YOUR GOAL — Locate each line in the records containing "announce". Copy it.

+ + + + +

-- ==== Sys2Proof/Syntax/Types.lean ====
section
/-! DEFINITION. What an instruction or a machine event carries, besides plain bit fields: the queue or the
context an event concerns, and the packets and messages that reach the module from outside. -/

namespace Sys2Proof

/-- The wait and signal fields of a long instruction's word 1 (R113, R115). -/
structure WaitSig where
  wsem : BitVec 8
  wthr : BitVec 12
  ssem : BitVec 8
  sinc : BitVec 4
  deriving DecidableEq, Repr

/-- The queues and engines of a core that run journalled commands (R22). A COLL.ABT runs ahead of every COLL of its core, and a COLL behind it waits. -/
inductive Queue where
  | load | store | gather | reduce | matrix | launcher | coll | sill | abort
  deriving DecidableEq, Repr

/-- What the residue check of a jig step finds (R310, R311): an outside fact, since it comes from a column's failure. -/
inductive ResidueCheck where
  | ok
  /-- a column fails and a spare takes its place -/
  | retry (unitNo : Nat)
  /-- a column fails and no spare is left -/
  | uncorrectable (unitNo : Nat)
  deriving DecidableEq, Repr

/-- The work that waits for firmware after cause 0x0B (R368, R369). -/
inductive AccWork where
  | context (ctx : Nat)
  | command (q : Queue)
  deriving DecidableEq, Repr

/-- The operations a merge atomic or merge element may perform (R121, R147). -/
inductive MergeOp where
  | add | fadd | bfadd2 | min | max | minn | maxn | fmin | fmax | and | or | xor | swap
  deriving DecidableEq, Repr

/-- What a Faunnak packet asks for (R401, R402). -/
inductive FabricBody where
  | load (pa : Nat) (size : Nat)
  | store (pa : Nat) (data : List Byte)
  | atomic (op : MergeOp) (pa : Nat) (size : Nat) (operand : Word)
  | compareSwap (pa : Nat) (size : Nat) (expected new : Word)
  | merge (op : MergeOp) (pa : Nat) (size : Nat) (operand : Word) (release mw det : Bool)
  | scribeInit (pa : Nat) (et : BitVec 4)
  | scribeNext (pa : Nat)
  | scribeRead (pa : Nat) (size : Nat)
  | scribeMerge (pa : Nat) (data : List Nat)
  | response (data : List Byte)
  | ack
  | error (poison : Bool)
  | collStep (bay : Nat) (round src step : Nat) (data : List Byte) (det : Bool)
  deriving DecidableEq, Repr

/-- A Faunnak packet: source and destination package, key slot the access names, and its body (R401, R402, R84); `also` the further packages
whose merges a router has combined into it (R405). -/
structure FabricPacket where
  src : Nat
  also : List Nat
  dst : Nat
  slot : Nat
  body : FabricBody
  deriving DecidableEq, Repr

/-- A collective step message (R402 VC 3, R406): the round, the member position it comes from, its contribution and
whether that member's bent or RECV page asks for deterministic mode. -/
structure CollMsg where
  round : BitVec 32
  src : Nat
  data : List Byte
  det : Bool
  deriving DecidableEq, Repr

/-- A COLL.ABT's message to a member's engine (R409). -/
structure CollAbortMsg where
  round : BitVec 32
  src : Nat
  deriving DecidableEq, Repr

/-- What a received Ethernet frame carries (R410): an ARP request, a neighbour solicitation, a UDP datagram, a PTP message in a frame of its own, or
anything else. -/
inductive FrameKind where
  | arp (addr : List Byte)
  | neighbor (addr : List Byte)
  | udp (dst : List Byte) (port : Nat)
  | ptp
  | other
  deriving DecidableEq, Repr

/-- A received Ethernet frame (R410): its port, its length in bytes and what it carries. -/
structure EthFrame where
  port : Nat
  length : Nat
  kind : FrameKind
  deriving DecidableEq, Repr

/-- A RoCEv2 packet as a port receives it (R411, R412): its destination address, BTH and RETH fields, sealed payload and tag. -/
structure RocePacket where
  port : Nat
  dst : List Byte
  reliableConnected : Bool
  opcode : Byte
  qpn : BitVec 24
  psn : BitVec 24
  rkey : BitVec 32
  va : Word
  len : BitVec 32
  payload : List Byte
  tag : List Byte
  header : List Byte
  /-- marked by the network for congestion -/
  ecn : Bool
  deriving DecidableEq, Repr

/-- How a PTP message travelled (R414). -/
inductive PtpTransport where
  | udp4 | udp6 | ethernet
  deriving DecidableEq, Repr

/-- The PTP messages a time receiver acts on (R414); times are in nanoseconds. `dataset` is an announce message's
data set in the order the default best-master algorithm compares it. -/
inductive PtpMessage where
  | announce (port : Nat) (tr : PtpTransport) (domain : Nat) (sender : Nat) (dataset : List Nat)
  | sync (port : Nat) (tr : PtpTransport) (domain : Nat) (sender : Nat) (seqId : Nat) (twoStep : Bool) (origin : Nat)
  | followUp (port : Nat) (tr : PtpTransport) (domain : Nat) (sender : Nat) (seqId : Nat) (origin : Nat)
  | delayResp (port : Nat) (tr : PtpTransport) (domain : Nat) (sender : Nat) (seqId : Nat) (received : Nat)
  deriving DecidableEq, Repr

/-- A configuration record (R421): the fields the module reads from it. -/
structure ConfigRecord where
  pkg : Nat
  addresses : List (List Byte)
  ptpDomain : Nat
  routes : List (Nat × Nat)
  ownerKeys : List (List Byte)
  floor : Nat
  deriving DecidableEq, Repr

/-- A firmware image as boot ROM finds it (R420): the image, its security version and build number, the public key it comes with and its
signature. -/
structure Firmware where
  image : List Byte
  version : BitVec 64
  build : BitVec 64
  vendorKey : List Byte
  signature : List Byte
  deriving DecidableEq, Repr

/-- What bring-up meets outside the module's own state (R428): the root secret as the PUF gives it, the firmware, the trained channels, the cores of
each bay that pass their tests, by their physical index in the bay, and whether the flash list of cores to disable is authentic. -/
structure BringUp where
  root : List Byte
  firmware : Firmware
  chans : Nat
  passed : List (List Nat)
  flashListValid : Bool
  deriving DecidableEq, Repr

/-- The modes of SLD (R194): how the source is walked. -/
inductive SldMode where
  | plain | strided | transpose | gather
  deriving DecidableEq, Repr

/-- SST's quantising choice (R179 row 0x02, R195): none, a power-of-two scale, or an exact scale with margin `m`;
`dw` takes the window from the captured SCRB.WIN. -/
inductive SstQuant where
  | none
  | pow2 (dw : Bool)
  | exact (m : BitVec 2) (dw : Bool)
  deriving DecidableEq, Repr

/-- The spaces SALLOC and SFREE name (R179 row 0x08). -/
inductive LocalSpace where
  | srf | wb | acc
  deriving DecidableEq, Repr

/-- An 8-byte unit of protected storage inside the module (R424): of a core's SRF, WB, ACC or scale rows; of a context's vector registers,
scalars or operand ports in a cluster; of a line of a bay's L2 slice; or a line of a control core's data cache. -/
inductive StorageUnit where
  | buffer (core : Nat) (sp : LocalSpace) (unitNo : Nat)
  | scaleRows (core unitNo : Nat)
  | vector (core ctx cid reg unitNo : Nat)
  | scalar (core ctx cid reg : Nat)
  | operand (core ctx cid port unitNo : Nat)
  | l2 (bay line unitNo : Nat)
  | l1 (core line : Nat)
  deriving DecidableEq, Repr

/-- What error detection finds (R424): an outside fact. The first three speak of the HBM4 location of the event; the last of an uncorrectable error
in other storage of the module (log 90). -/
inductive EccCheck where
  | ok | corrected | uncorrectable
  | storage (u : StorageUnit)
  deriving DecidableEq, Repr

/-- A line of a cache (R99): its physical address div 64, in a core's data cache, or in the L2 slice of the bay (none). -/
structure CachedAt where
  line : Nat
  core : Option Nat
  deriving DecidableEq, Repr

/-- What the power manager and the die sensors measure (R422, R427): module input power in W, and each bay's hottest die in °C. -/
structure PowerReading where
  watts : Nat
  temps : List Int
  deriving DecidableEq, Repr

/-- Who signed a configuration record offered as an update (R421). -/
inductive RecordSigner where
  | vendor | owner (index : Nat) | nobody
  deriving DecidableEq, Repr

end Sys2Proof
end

+ + + + +

OUTPUT BELOW —
/-- The PTP messages a time receiver acts on (R414); times are in nanoseconds. `dataset` is an announce message's
  | announce (port : Nat) (tr : PtpTransport) (domain : Nat) (sender : Nat) (dataset : List Nat)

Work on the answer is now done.